Several states had the redefinition of marriage on the ballot, and the values voters’ position for the understanding of marriage as it has been for the last several thousand years lost. That’s progress for you. But in a way in the America of 2012 I think it just might be.

Up to last Tuesday, over 30 states had voted to reject the redefinition of marriage, and the defenders of traditional marriage hailed that as a victory for common sense in American culture. But for the first time when put to a vote of the people of several states the traditionalists lost, much to their chagrin. But notice the vote totals in these reliably liberal states (in percentages):

Washington:  53-47

Maryland: 52-48

Maine: 53-47

Minnesota: 51-48 – Didn’t legalize, but voted against changing the constitution to deny marriage to homosexuals.
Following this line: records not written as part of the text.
-- ==== Sys2Proof/Laws/Rows.lean ====
section
/-! SUPPORT. Everything one move of an engine can do, said once: the rows of R151 and R201 as relations between the state before
and the state after, and the inversion lemmas that give them. -/

namespace Sys2Proof.Machine

/-- One move of the peripheral that answers a next state: it waits, or it takes one row of R151. Every row starts from the pulses
dropped. -/
inductive PeRow (s : State) : State → Prop
  /-- The engine waits or has stopped (R290, T18). -/
  | wait : PeRow s { s with pe := { s.pe with evt := none, bufRelease := false } }
  /-- T1a. -/
  | start (q : List Byte) (hs : s.pe.state = .waitStart) (hq : s.h2p = Config.start :: q) :
    PeRow s { s with
      h2p := q, trace := s.trace ++ [(.pe, .rx Config.start)],
      pe := { s.pe with state := .readHeader, cnt := some 1, evt := none, bufRelease := false } }
  /-- T1b. -/
  | discard (b : Byte) (q : List Byte) (hs : s.pe.state = .waitStart) (hb : b ≠ Config.start) (hq : s.h2p = b :: q) :
    PeRow s { s with
      h2p := q, trace := s.trace ++ [(.pe, .rx b)], pe := { s.pe with evt := none, bufRelease := false } }
  /-- T2a. -/
  | header (c : Cnt) (b : Byte) (q : List Byte) (hs : s.pe.state = .readHeader) (hc : s.pe.cnt = some c)
    (h1 : 1 ≤ c.toNat) (h7 : c.toNat < 7) (hq : s.h2p = b :: q) :
    PeRow s { s with
      h2p := q, trace := s.trace ++ [(.pe, .rx b)],
      pe := { s.pe.storeHeader c.toNat b with
        state := .readHeader, cnt := some (c + 1), evt := none, bufRelease := false } }
  /-- T2b. -/
  | headerLast (c : Cnt) (b : Byte) (q : List Byte) (hs : s.pe.state = .readHeader) (hc : s.pe.cnt = some c)
    (h7 : c.toNat = 7) (hq : s.h2p = b :: q) :
    PeRow s { s with
      h2p := q, trace := s.trace ++ [(.pe, .rx b)],
      pe := { s.pe with
        rsv3 := some b, state := .validateBoard, cnt := none, evt := none, bufRelease := false } }
  /-- T3a. -/
  | boardGood (id : Byte) (hs : s.pe.state = .validateBoard) (hid : s.pe.id = some id) (hv : validateBoard id = true) :
    PeRow s { s with pe := { s.pe with state := .validateMode, cnt := none, evt := none, bufRelease := false } }
  /-- T3b. -/
  | boardBad (id : Byte) (hs : s.pe.state = .validateBoard) (hid : s.pe.id = some id) (hv : validateBoard id = false) :
    PeRow s { s with
      trace := s.trace ++ [(.pe, .err .badBoardId (some id))],
      pe := { s.pe with state := .sendNack, cnt := none, evt := some .badBoardId, bufRelease := false } }
  /-- T4a. -/
  | modeGood (m : Byte) (hs : s.pe.state = .validateMode) (hm : s.pe.mode = some m) (hv : validateMode m = true) :
    PeRow s { s with pe := { s.pe with state := .allocateBuffer, cnt := none, evt := none, bufRelease := false } }
  /-- T4b. -/
  | modeBad (m : Byte) (hs : s.pe.state = .validateMode) (hm : s.pe.mode = some m) (hv : validateMode m = false) :
    PeRow s { s with
      trace := s.trace ++ [(.pe, .err .badMode (some m))],
      pe := { s.pe with state := .sendNack, cnt := none, evt := some .badMode, bufRelease := false } }
  /-- T5a. -/
  | allocated (len m : Byte) (q : List Bool) (hs : s.pe.state = .allocateBuffer) (hl : s.pe.len = some len)
    (hm : s.pe.mode = some m) :
    PeRow s { s with
      allocQ := q, trace := s.trace ++ [(.pe, .alloc len true)],
      pe := { s.pe with
        state := if m = Config.modeRead then .rHdrAck else .wHdrAck,
        cnt := none, alloc := true, evt := none, bufRelease := false } }
  /-- T5b. -/
  | notAllocated (len : Byte) (q : List Bool) (hs : s.pe.state = .allocateBuffer) (hl : s.pe.len = some len) :
    PeRow s { s with
      allocQ := q, trace := s.trace ++ [(.pe, .alloc len false), (.pe, .err .allocationFailure (some len))],
      pe := { s.pe with state := .sendNack, cnt := none, evt := some .allocationFailure, bufRelease := false } }
  /-- T6, with a buffer to release. -/
  | nackRelease (hs : s.pe.state = .sendNack) (ha : s.pe.alloc = true) :
    PeRow s { s with
      p2h := s.p2h ++ [Config.nack], trace := s.trace ++ [(.pe, .tx Config.nack), (.pe, .release)],
      pe := { Pe.reset with bufRelease := true } }
  /-- T6, without a buffer. -/
  | nackOnly (hs : s.pe.state = .sendNack) (ha : s.pe.alloc = false) :
    PeRow s { s with
      p2h := s.p2h ++ [Config.nack], trace := s.trace ++ [(.pe, .tx Config.nack)],
      pe := { Pe.reset with alloc := s.pe.alloc, buf := s.pe.buf } }
  /-- T7. -/
  | writeAck (hs : s.pe.state = .wHdrAck) :
    PeRow s { s with
      p2h := s.p2h ++ [Config.ack], trace := s.trace ++ [(.pe, .tx Config.ack)],
      pe := { s.pe with state := .wPayload, cnt := some 0, evt := none, bufRelease := false } }
  /-- T8a. -/
  | payload (c : Cnt) (len b : Byte) (q : List Byte) (hs : s.pe.state = .wPayload) (hc : s.pe.cnt = some c)
    (hl : s.pe.len = some len) (hlt : c.toNat < len.toNat) (hq : s.h2p = b :: q) :
    PeRow s { s with
      h2p := q, trace := s.trace ++ [(.pe, .rx b)],
      pe := { s.pe with
        state := .wPayload, buf := s.pe.buf.write c.toNat b, cnt := some (c + 1), evt := none, bufRelease := false } }
  /-- T8b. -/
  | payloadDone (c : Cnt) (len : Byte) (hs : s.pe.state = .wPayload) (hc : s.pe.cnt = some c)
    (hl : s.pe.len = some len) (heq : c.toNat = len.toNat) :
    PeRow s { s with pe := { s.pe with state := .wStop, cnt := none, evt := none, bufRelease := false } }
  /-- T9a. -/
  | writeStop (q : List Byte) (hs : s.pe.state = .wStop) (hq : s.h2p = Config.stop :: q) :
    PeRow s { s with
      h2p := q, trace := s.trace ++ [(.pe, .rx Config.stop)],
      pe := { s.pe with state := .wFinalAck, cnt := none, evt := none, bufRelease := false } }
  /-- T9b and T15b. -/
  | stopBad (b : Byte) (q : List Byte) (hs : s.pe.state = .wStop ∨ s.pe.state = .rStop) (hb : b ≠ Config.stop)
    (hq : s.h2p = b :: q) :
    PeRow s { s with
      h2p := q, trace := s.trace ++ [(.pe, .rx b), (.pe, .err .stopByteError (some b))],
      pe := { s.pe with state := .sendNack, cnt := none, evt := some .stopByteError, bufRelease := false } }
  /-- T10. -/
  | writeFinalAck (hs : s.pe.state = .wFinalAck) :
    PeRow s { s with
      p2h := s.p2h ++ [Config.ack], trace := s.trace ++ [(.pe, .tx Config.ack)],
      pe := { s.pe with state := .wDispatch, cnt := none, evt := none, bufRelease := false } }
  /-- T11. -/
  | dispatch (id len : Byte) (n : Nat) (bytes : List Byte) (hs : s.pe.state = .wDispatch) (hid : s.pe.id = some id)
    (hl : s.pe.len = some len) (hn : s.devwQ = n + 1) (hb : s.pe.buf.readSeq 0 len.toNat = some bytes) :
    PeRow s { s with
      devwQ := n, trace := s.trace ++ [(.pe, .devw (selectWrite (deviceOf id)) (deviceOf id) bytes), (.pe, .release)],
      pe := { Pe.reset with bufRelease := true, evt := some .frameDoneWrite } }
  /-- T12. -/
  | readAck (hs : s.pe.state = .rHdrAck) :
    PeRow s { s with
      p2h := s.p2h ++ [Config.ack], trace := s.trace ++ [(.pe, .tx Config.ack)],
      pe := { s.pe with state := .rFill, cnt := none, evt := none, bufRelease := false } }
  /-- T13. -/
  | fill (id len : Byte) (samples q : List Byte) (hs : s.pe.state = .rFill) (hid : s.pe.id = some id)
    (hl : s.pe.len = some len) (hq : s.adcQ = samples ++ q) (hn : samples.length = len.toNat) :
    PeRow s { s with
      adcQ := q, trace := s.trace ++ [(.pe, .devr .adc (deviceOf id) len samples)],
      pe := { s.pe with
        state := .rStream, cnt := some 0, buf := s.pe.buf.writeSeq 0 samples, evt := none, bufRelease := false } }
  /-- T14a. -/
  | stream (c : Cnt) (len b : Byte) (hs : s.pe.state = .rStream) (hc : s.pe.cnt = some c) (hl : s.pe.len = some len)
    (hlt : c.toNat < len.toNat) (hb : s.pe.buf.read c.toNat = some b) :
    PeRow s { s with
      p2h := s.p2h ++ [b], trace := s.trace ++ [(.pe, .tx b)],
      pe := { s.pe with state := .rStream, cnt := some (c + 1), evt := none, bufRelease := false } }
  /-- T14b. -/
  | streamDone (c : Cnt) (len : Byte) (hs : s.pe.state = .rStream) (hc : s.pe.cnt = some c)
    (hl : s.pe.len = some len) (heq : c.toNat = len.toNat) :
    PeRow s { s with
      trace := s.trace ++ [(.pe, .release)],
      pe := { s.pe with state := .rStop, cnt := none, alloc := false, buf := [], evt := none, bufRelease := true } }
  /-- T15a. -/
  | readStop (q : List Byte) (hs : s.pe.state = .rStop) (hq : s.h2p = Config.stop :: q) :
    PeRow s { s with
      h2p := q, trace := s.trace ++ [(.pe, .rx Config.stop)],
      pe := { s.pe with state := .rFinalAck, cnt := none, evt := none, bufRelease := false } }
  /-- T16. -/
  | readFinalAck (hs : s.pe.state = .rFinalAck) :
    PeRow s { s with
      p2h := s.p2h ++ [Config.ack], trace := s.trace ++ [(.pe, .tx Config.ack)],
      pe := { Pe.reset with alloc := s.pe.alloc, buf := s.pe.buf, evt := some .frameDoneRead } }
Reading and listening to media all over the ideological spectrum since the election one might think that the tide of American culture away from traditional marriage is tsunami like; hardly. Well, if it is not a tidal wave of change, then it is at least, we’re told, in due course inevitable; hardly.

But getting away from Marxist interpretations of history as inevitable (ask those who thought the Berlin Wall and the Soviet Union would never fall), having Americans vote on this issue, and letting their decisions stand is actually a good thing for the body politic. If a majority of voters in a certain state want this to be their law, so be it. No one is forced to live in a state that is governed in a way that contradicts their values.

The votes in these states also says that the marriage issue is not what the redefinition advocates are constantly trying to assert: that marriage “equality” is synonymous with racial justice. If it were, then putting it to a vote of the people would be immoral.

This is why the victory in these states on Tuesday was a hollow one for many gay-rights advocates. To them it’s like putting slavery to a vote. A Wall Street Journal article I read after the election explains:

Voters in Maine and Maryland made history Tuesday by permitting same-sex marriage. Returns still being counted in Washington state suggest voters there made a similar choice. Campaigners in those states celebrated their wins as models for persuading voters through direct campaigns to permit gay marriage, rather than relying on lawmakers or courts to sanction it.

But many gay-rights leaders said their strategy going forward—built on lessons from the African-American civil-rights movement—doesn’t bank on taking their cause directly to voters in many more states.

“Rights should not be put to a vote,” said Evan Wolfson, the founder of Freedom to Marry, a national gay-rights group that supported Tuesday’s initiatives. “While we have now shown we can do it, it doesn’t mean that we should have to do it, and it doesn’t mean that it is easy to do.” He said “very few” states are likely appropriate battlegrounds for future ballot fights, given the expense and organization required.

It really couldn’t be put any better or more clearly. Think of the implications. Almost 50 percent of the voters in Washington, Maryland, Maine and Minnesota, based on this man’s assumptions, are bigots, basically akin to racists. In most of the rest of the United States, the majority of state voters would be bigots. It is interesting that most African Americans don’t buy this argument, but that hardly seems to matter to the determined progressive.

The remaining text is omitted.